Given entries:
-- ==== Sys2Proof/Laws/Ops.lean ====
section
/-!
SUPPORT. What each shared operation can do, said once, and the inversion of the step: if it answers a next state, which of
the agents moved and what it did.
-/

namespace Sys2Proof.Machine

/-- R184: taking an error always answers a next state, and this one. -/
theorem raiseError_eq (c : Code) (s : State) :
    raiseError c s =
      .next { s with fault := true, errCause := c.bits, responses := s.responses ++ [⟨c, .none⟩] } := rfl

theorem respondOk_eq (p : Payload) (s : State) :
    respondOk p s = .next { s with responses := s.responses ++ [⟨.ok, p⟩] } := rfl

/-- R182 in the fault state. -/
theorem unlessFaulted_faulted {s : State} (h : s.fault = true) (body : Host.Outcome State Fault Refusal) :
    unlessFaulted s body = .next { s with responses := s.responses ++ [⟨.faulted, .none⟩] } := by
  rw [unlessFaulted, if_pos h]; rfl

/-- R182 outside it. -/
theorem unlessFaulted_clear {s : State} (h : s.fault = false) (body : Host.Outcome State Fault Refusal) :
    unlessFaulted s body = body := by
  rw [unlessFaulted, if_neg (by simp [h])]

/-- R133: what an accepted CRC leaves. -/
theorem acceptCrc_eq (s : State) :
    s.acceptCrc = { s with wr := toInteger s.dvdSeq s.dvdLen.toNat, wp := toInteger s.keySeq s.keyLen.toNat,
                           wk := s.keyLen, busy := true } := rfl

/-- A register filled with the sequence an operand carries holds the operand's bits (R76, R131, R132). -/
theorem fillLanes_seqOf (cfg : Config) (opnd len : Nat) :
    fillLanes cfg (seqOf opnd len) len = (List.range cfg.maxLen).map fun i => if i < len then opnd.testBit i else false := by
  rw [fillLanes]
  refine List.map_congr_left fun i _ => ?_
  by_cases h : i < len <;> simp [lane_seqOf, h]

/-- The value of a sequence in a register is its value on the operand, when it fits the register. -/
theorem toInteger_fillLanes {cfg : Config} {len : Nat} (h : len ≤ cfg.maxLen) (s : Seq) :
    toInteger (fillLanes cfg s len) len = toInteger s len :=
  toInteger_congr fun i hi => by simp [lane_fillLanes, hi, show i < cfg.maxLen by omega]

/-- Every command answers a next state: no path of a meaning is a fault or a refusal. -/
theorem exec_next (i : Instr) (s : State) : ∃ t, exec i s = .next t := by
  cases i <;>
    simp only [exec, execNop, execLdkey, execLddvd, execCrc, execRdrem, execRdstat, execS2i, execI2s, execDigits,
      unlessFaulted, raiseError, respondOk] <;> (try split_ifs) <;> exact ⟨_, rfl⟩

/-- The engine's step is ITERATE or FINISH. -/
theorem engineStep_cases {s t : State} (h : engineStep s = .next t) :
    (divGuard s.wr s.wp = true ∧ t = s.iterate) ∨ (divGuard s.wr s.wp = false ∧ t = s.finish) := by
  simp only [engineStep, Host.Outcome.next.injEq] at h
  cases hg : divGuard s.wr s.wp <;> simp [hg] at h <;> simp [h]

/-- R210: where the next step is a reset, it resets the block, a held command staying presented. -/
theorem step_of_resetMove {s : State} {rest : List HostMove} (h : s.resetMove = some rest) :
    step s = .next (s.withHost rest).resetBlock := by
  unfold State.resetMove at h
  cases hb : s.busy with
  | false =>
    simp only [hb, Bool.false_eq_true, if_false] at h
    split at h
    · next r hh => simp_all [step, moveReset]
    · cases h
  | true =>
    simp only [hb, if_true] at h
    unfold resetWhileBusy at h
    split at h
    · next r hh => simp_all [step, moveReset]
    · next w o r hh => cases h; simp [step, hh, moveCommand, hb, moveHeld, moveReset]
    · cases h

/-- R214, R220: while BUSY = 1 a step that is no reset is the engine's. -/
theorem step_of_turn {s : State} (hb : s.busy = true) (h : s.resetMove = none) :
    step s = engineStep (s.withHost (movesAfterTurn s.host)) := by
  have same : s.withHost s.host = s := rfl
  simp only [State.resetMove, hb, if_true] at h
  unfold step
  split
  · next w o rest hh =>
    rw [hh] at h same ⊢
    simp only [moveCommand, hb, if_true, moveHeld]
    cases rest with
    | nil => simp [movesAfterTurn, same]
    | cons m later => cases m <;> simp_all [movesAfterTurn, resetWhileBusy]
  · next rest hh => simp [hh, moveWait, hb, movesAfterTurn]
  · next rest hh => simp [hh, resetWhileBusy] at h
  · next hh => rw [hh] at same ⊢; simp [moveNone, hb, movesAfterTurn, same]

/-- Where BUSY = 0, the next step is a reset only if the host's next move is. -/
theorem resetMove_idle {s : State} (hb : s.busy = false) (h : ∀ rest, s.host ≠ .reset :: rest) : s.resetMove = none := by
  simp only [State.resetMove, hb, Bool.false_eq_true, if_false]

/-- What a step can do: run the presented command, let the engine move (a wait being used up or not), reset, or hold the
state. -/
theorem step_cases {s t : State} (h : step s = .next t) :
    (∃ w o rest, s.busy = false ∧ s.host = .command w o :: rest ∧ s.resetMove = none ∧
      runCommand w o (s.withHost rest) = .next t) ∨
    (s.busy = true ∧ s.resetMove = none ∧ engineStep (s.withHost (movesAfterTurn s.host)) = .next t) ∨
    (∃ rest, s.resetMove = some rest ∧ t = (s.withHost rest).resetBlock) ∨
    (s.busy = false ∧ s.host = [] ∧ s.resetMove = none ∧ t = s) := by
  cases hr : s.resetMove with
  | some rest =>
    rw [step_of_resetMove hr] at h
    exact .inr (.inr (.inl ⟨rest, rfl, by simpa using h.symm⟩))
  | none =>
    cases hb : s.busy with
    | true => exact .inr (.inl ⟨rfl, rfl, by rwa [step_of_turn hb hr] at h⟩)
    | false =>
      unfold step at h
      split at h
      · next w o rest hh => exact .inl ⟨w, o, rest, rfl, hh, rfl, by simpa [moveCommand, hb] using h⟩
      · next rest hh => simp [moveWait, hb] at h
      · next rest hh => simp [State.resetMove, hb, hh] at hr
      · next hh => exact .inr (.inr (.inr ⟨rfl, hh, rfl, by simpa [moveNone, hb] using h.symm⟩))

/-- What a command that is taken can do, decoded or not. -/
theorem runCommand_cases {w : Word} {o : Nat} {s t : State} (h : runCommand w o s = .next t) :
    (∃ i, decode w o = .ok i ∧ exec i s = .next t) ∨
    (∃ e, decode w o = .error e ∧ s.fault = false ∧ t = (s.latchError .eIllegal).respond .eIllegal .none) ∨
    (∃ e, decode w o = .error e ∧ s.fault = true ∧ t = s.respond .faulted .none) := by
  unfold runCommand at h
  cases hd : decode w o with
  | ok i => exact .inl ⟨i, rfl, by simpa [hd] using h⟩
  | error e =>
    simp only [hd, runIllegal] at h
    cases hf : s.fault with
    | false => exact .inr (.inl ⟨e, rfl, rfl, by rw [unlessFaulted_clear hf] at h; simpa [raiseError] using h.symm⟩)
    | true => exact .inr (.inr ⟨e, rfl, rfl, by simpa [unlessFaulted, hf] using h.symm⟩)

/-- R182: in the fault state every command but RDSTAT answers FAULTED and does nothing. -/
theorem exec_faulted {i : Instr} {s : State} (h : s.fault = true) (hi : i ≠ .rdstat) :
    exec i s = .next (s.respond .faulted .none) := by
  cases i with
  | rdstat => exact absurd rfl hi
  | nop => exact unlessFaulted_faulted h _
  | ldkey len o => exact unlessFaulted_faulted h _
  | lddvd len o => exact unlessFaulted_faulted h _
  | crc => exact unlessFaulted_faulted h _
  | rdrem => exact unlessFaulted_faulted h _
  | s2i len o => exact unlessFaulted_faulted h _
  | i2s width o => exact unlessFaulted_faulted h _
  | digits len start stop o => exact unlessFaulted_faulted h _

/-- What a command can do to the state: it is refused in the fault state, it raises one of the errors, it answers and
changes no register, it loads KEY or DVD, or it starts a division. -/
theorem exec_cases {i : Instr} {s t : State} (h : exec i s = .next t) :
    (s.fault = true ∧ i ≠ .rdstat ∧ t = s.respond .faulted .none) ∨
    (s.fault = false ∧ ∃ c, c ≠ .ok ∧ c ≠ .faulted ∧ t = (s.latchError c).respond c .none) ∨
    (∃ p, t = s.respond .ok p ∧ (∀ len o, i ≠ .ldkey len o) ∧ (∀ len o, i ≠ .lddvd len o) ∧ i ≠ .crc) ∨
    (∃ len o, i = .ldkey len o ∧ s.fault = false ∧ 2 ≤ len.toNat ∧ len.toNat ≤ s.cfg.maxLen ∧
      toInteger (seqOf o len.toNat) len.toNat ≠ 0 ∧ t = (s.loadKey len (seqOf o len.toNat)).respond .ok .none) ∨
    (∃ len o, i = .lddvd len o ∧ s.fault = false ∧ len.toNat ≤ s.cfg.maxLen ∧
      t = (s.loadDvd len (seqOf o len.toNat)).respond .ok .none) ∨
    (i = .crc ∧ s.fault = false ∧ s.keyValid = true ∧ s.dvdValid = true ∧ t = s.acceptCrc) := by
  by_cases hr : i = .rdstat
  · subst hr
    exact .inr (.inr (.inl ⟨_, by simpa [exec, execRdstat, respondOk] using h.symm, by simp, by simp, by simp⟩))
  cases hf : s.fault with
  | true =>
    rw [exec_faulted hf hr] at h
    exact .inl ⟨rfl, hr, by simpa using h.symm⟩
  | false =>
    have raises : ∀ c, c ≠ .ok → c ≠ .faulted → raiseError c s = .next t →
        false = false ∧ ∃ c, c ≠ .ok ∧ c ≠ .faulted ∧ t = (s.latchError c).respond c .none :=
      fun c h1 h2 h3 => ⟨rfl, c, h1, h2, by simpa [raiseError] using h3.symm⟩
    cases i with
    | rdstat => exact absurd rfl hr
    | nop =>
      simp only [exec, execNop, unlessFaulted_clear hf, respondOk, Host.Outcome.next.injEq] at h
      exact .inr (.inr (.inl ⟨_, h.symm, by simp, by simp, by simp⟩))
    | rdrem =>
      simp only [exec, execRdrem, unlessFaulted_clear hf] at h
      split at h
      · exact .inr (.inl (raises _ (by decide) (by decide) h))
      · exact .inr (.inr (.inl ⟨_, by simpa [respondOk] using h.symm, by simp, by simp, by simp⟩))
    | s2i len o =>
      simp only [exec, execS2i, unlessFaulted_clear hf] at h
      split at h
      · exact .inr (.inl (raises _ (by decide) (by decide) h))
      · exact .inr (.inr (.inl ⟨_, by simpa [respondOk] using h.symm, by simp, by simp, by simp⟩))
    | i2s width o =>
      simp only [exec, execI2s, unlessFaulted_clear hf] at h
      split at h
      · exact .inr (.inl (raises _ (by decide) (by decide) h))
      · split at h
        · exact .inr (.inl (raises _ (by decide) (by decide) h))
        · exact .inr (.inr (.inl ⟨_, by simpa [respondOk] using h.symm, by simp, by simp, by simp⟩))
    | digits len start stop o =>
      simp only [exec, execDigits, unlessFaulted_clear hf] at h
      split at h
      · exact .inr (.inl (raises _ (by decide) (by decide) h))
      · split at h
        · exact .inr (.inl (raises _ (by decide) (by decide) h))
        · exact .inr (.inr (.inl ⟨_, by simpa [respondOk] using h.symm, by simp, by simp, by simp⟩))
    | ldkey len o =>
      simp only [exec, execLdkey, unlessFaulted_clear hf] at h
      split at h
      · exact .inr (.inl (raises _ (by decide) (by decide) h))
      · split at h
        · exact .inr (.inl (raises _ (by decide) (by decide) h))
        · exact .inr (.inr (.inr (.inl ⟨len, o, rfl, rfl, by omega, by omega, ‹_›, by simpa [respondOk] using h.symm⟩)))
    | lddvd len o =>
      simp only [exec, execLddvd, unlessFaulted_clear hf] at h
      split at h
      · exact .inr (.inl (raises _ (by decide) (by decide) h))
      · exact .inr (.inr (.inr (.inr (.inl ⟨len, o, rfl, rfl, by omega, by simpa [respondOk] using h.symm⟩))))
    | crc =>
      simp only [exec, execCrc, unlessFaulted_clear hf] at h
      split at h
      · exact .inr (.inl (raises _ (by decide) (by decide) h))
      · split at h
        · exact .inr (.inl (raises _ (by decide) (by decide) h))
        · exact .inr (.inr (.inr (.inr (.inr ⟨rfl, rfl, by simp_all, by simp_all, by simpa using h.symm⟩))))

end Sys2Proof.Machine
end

Task prompt:
What lines of the data include the word "that"? Copy each of them.

Solved exercise:
/-- R214, R220: while BUSY = 1 a step that is no reset is the engine's. -/
/-- What a command that is taken can do, decoded or not. -/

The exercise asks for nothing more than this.